Design, Setting, and Participants Calculation of PSA ROC curves in the placebo group of the Prostate Cancer
Prevention Trial, a randomized, prospective study conducted from 1993 to 2003
at 221 US centers. Participants were 18 882 healthy men aged 55 years
or older without prostate cancer and with PSA levels less than or equal to
3.0 ng/mL and normal digital rectal examination results, followed up for 7
years with annual PSA measurement and digital rectal examination. If PSA level
exceeded 4.0 ng/mL or rectal examination result was abnormal, a prostate biopsy
was recommended. After 7 years of study participation, an end-of-study prostate
biopsy was recommended in all cancer-free men.
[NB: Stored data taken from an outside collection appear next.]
-- ==== Sys2Proof/Machine/State.lean ====
section
/-! DEFINITION. The state of the module as plain data: everything the spec gives it, by chapter. Values of object
dictionary entries stand in `OdState.vals` under their own index (chapter 12); what has more structure has a group. -/

namespace Sys2Proof.Machine

/-- A table keyed by numbers, its keys strictly rising; what is not listed has the table's own default. -/
abbrev SMap (α : Type) := List (Nat × α)

/-- The stamp of a command or record (R13, R56). -/
structure Stamp where
  te  : Nat := 0
  dt  : Nat := 0
  csn : Nat := 0
deriving DecidableEq, Repr

/-- The capacity grades (Table 0.1). -/
inductive Grade where
  | t60 | t40 | t20
deriving DecidableEq, Repr

/-- What is fixed at manufacture (R4, R415, R484). -/
structure Hardware where
  grade         : Grade := .t60
  extended      : Bool := false
  serial        : Nat := 0
  macBase       : Bytes := [0, 0, 0, 0, 0, 0]
  hardwareIssue : Bytes := []
  manufactureDt : Nat := 0
deriving DecidableEq, Repr

/-- Why an OD access is refused: the rows of Table 12.5 and the mapping refusals of R472. -/
inductive OdRefusal where
  | noEntry | noSub | noRead | noWrite | level | length | range | state | moment | tooLarge
  | notMappable | pdoTooLong | timeout | unknownCommand | blockCrc
deriving DecidableEq, Repr

/-- What an access path was last answered. -/
inductive OdAnswer where
  | ok (data : Bytes)
  | refused (r : OdRefusal)
deriving DecidableEq, Repr

/-- Chapter 12: the object dictionary. -/
structure OdState where
  /-- values of numeric entries that differ from their defaults, by `odKey` -/
  vals    : SMap Nat := []
  /-- values of OCTET_STRING, VISIBLE_STRING and DOMAIN entries that differ from empty or zero -/
  blobs   : SMap Bytes := []
  /-- the last answer on each path, by `Path.code` (the model's own) -/
  answers : SMap OdAnswer := []
  /-- entries held in two formats during an activation (R615, R616), by `odKey`: the value of the format not in force -/
  twoFormat : SMap Nat := []
  /-- networks whose defaults are to be restored at the next reset communication (Table 12.10, 0x1011) -/
  restoreDefaults : List Nat := []
  /-- the values that the last directory checkpoint saved (R456) -/
  saved   : SMap Nat := []
deriving DecidableEq, Repr

/-- The source of device time (Table 9.5, 0x2930). -/
inductive TimeSource where
  | free | pps | ptp
deriving DecidableEq, Repr

/-- Chapters 9 and 15: clocks and device time. -/
structure ClockState where
  /-- ticks of CLK_TIME since the model began (R532) -/
  ticks        : Nat := 0
  dt           : Nat := 0
  te           : Nat := 0
  expiry       : Nat := 0
  running      : Bool := false
  source       : TimeSource := .free
  holdover     : Bool := false
  /-- consecutive measurements with a small offset (R374) -/
  streak       : Nat := 0
  /-- consecutive agreeing PPS edges outside 1 ms (R372) -/
  ppsAgree     : Nat := 0
  /-- a TIME message has been received since the last PPS edge: it names the second that the next edge marks (R372) -/
  canTimeFresh : Bool := false
  /-- the offset still to be slewed (R373) -/
  slew         : Int := 0
  /-- what has been slewed of the next nanosecond, in 10^-6 ns (the model's own) -/
  slewRem      : Nat := 0
  /-- the tick of the last PPS_OUT pulse, and whether DT has stepped since (R377) -/
  ppsOutLast   : Option Nat := none
  ppsStepped   : Bool := false
  /-- a Sync has been applied since the last PPS edge (R374) -/
  syncSince    : Bool := false
  /-- the always-on timekeeper's DT (R551) -/
  timekeeper   : Option Nat := none
deriving DecidableEq, Repr

/-- Task slot states (Table 5.2). -/
inductive SlotState where
  | free | filled | bound | executing | retiring
deriving DecidableEq, Repr

/-- Work that internal slots carry (Table 5.1, Table 5.6). -/
inductive Routine where
  | collection (stripe : Nat) | fold (stripe : Nat) | release (csn : Nat) | holdScan (csn : Nat)
  | seal (ns : Nat) | sanitise (ns : Nat) | format | gusset | closeUp (list : Nat) | repleat (list : Nat) | patrol
  /-- the verification of a firmware image (R603) -/
  | verify
deriving DecidableEq, Repr

/-- The parameters of a namespace (Table 2.1) as a command finds them when it is bound (R46). -/
structure NsParams where
  state       : Nat := 0
  kinds       : Nat := 7
  writeOnce   : Bool := false
  isSealed    : Bool := false
  counterMode : Nat := 1
  quotaBytes  : Nat := 0
  quotaKeys   : Nat := 0
  essential   : Bool := false
  incident    : Bool := false
  /-- FOLD_THRESHOLD at binding (R245) -/
  threshold   : Nat := 1048576
deriving DecidableEq, Repr

/-- A hold of the INCIDENT input that is to be placed (R255 to R257). -/
structure IncidentHold where
  /-- D of its assertion -/
  dt   : Nat
  /-- TO_DT of a second hold; none for the hold of the assertion itself -/
  toDt : Option Nat
  /-- the tick of CLK_TIME at the assertion -/
  tick : Nat
  /-- the namespaces that it covers and its window in seconds, as they stood at its binding (R46, R255) -/
  covers : List Nat := []
  window : Nat := 0
deriving DecidableEq, Repr

/-- What an EXECUTING slot waits for. -/
inductive Waiting where
  /-- the parity rebuild of a failed chunk, by its data position (R391) -/
  | parity (chunk : Nat)
  /-- another op engine, after a machine check (R230) -/
  | engine
deriving DecidableEq, Repr

/-- A task slot: Table 5.2, with the message bytes received and where they came from. Words derived from the
message (OPCODE, CFLAGS, NAMESPACE, KEY_LEN, PARAM_LEN) are not stored twice. -/
structure Slot where
  state      : SlotState := .free
  ordered    : Bool := false
  timed      : Bool := false
  prio       : Nat := 0
  origin     : Nat := 0
  /-- session id; 0 for supervisor and internal work -/
  session    : BitVec 32 := 0
  context    : Nat := 0
  tag        : BitVec 32 := 0
  status     : Nat := 0
  csn        : Nat := 0
  keyHandle  : Nat := 0
  /-- Pocket bytes reserved (R199) -/
  reserved   : Nat := 0
  msgLen     : Nat := 0
  /-- fragments received, first come first: offset and bytes (R134) -/
  frags      : List (Nat × Bytes) := []
  length     : Nat := 0
  /-- expiry resolved at binding (R80); none for none -/
  expiryDt   : Option Nat := none
  result0    : Nat := 0
  result1    : Nat := 0
  /-- the access level of an OD command's path at binding (R455) -/
  level      : Nat := 0
  /-- the object that an OD command's window selected, when a selector of its path was written before the command ran (R461) -/
  window     : Option Nat := none
  /-- engine power state and health state that a PING found at binding (R191) -/
  pinged     : Nat × Nat := (0, 0)
  tsFirst    : Nat := 0
  teFirst    : Nat := 0
  tsBind     : Nat := 0
  tsDispatch : Nat := 0
  tsPublish  : Nat := 0
  te         : Nat := 0
  ope        : Option Nat := none
  mchk       : Nat := 0
  /-- op engines on which the present step took a machine check (Table 16.8) -/
  mchkOn     : List Nat := []
  step       : Nat := 0
  port       : Nat := 0
  physical   : Nat := 0
  vlan       : Nat := 0
  udp        : Nat := 7311
  /-- EXPIRY_CLOCK at binding: the read sees the state at its CSN (R165) -/
  bindClock  : Nat := 0
  /-- USER_CAPACITY would be exceeded, found at binding (R242) -/
  overCap    : Bool := false
  /-- the access list refused it at binding (R50) -/
  denied     : Bool := false
  /-- the namespace's parameters at binding (R46) -/
  params     : NsParams := {}
  /-- the execution instance of the response (R109, R137) -/
  inst       : Nat := 0
  aged       : Bool := false
  /-- the access lists as they stood when an UNHOLD was bound: the NS_ACCESS entries set, by `odKey` (R50, R181) -/
  access     : SMap Nat := []
  /-- what the step waits for (R230, R391) -/
  retry      : Option Waiting := none
  /-- the hole of a Tuck insertion: 0 none, 1 being opened, 2 open (R332) -/
  hole       : Nat := 0
  routine    : Option Routine := none
  stepsLeft  : Nat := 0
  /-- the supervisor's tag, for a submission over the Seam (R491) -/
  supTag     : Option (BitVec 32) := none
  /-- the INCIDENT hold that this slot places (R255, R256) -/
  incident   : Option IncidentHold := none
deriving DecidableEq, Repr

/-- An op engine (R230, R285, R589). -/
structure OpEngine where
  inService : Bool := true
  retired   : Bool := false
  /-- operating seconds of its machine checks, oldest first (R230) -/
  checks    : List Nat := []
  reloading : Bool := false
  slot      : Option Nat := none
  /-- micro PC, and the return addresses of the call stack, newest first (R578) -/
  pc        : BitVec 14 := 0
  calls     : List (BitVec 14) := []
deriving DecidableEq, Repr

/-- A patch slot that is laid over the ROM base: its store, 0 micro, 1 nano, 2 sequencer, and its words (Table 17.5). -/
structure PatchSlot where
  store : Nat
  start : Nat
  words : List Nat
deriving DecidableEq, Repr

/-- Chapter 5: sequencer, slots and op engines. -/
structure SeqState where
  /-- CSN_LAST: the highest CSN assigned -/
  csnLast    : Nat := 0
  /-- the first CSN that may be assigned after a start without a completed Hem (R75, R76) -/
  csnFloor   : Nat := 0
  /-- the highest block of 2^20 CSNs recorded in the register log (R76) -/
  blockHigh  : Option Nat := none
  slots      : SMap Slot := []
  engines    : SMap OpEngine := []
  /-- binding has stopped for a fatal error (R571) -/
  stopped    : Bool := false
  /-- CSNs of the FLUSH commands that run (R221) -/
  flushing   : List Nat := []
  /-- FILLED slots that meet the binding conditions, in the order in which they met them (R202) -/
  ready      : List Nat := []
  /-- those that meet them but for what they wait for in the matcher, in the order in which they came to (R334) -/
  turn       : List Nat := []
  /-- the patch slots in every unit's stores (R584, R585); what they leave is the ROM base -/
  patches    : List PatchSlot := []
  /-- words that a fetch found with bad parity: store, unit, address, until the store is reloaded (R589) -/
  spoiled    : List (Nat × Nat × Nat) := []
deriving DecidableEq, Repr

/-- A counter's overflow mode (R69). -/
inductive CtrMode where
  | wrap | saturate | refuse
deriving DecidableEq, Repr

/-- Where a record lies: the Pocket, a stripe, or lost beyond parity (R91). -/
inductive Loc where
  | pocket | flash (stripe : Nat) | lost
deriving DecidableEq, Repr

/-- A mapped byte of an extent object and the command whose fragment holds it. -/
structure ExtCell where
  addr : Nat
  byte : Byte
  frag : Nat
deriving DecidableEq, Repr

/-- A fragment of an extent object, with the stamp of the command that wrote it (R13, R242, R243). -/
structure Frag where
  csn    : Nat
  te     : Nat
  dt     : Nat
  dataLen : Nat
  placed : Nat
deriving DecidableEq, Repr

/-- What a key's version holds (R55, R95). -/
inductive Payload where
  | plain (data : Bytes)
  /-- `closed` is the CSN of the XCLOSE that marked it closed (R176) -/
  | extent (cells : List ExtCell) (length : Nat) (closed : Option Nat) (frags : List Frag)
  | counter (value : Int) (mode : CtrMode)
  | tomb
deriving DecidableEq, Repr

/-- A version of an item (R56, R211). (DESIGN CHOICE, log 27) -/
structure Version where
  ns        : Nat
  key       : Bytes
  stamp     : Stamp
  createCsn : Nat
  /-- ingress TE and DT (R56) -/
  ingress   : Option (Nat × Nat) := none
  expiry    : Option Nat := none
  payload   : Payload
deriving DecidableEq, Repr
Main Outcome Measures Operating characteristics of PSA for prostate cancer detection, including
sensitivity, specificity, and ROC curve.
Results Of 8575 men in the placebo group with at least 1 PSA measurement and
digital rectal examination in the same year, 5587 (65.2%) had had at least
1 biopsy; of these, 1225 (21.9%) were diagnosed with prostate cancer. Of 1213
cancers with Gleason grade recorded, 250 (20.6%) were Gleason grade 7 or greater
and 57 (4.7%) were Gleason grade 8 or greater. The areas under the ROC curve
(AUC) for PSA to discriminate any prostate cancer vs no cancer, Gleason grade
7 or greater cancer vs no or lower-grade cancer, and Gleason grade 8 or greater
cancer vs no or lower-grade cancer were 0.678 (95% confidence interval [CI],
0.666-0.689), 0.782 (95% CI, 0.748-0.816), and 0.827 (95% CI, 0.761-0.893),
respectively (all P values <.001 for AUC vs 50%).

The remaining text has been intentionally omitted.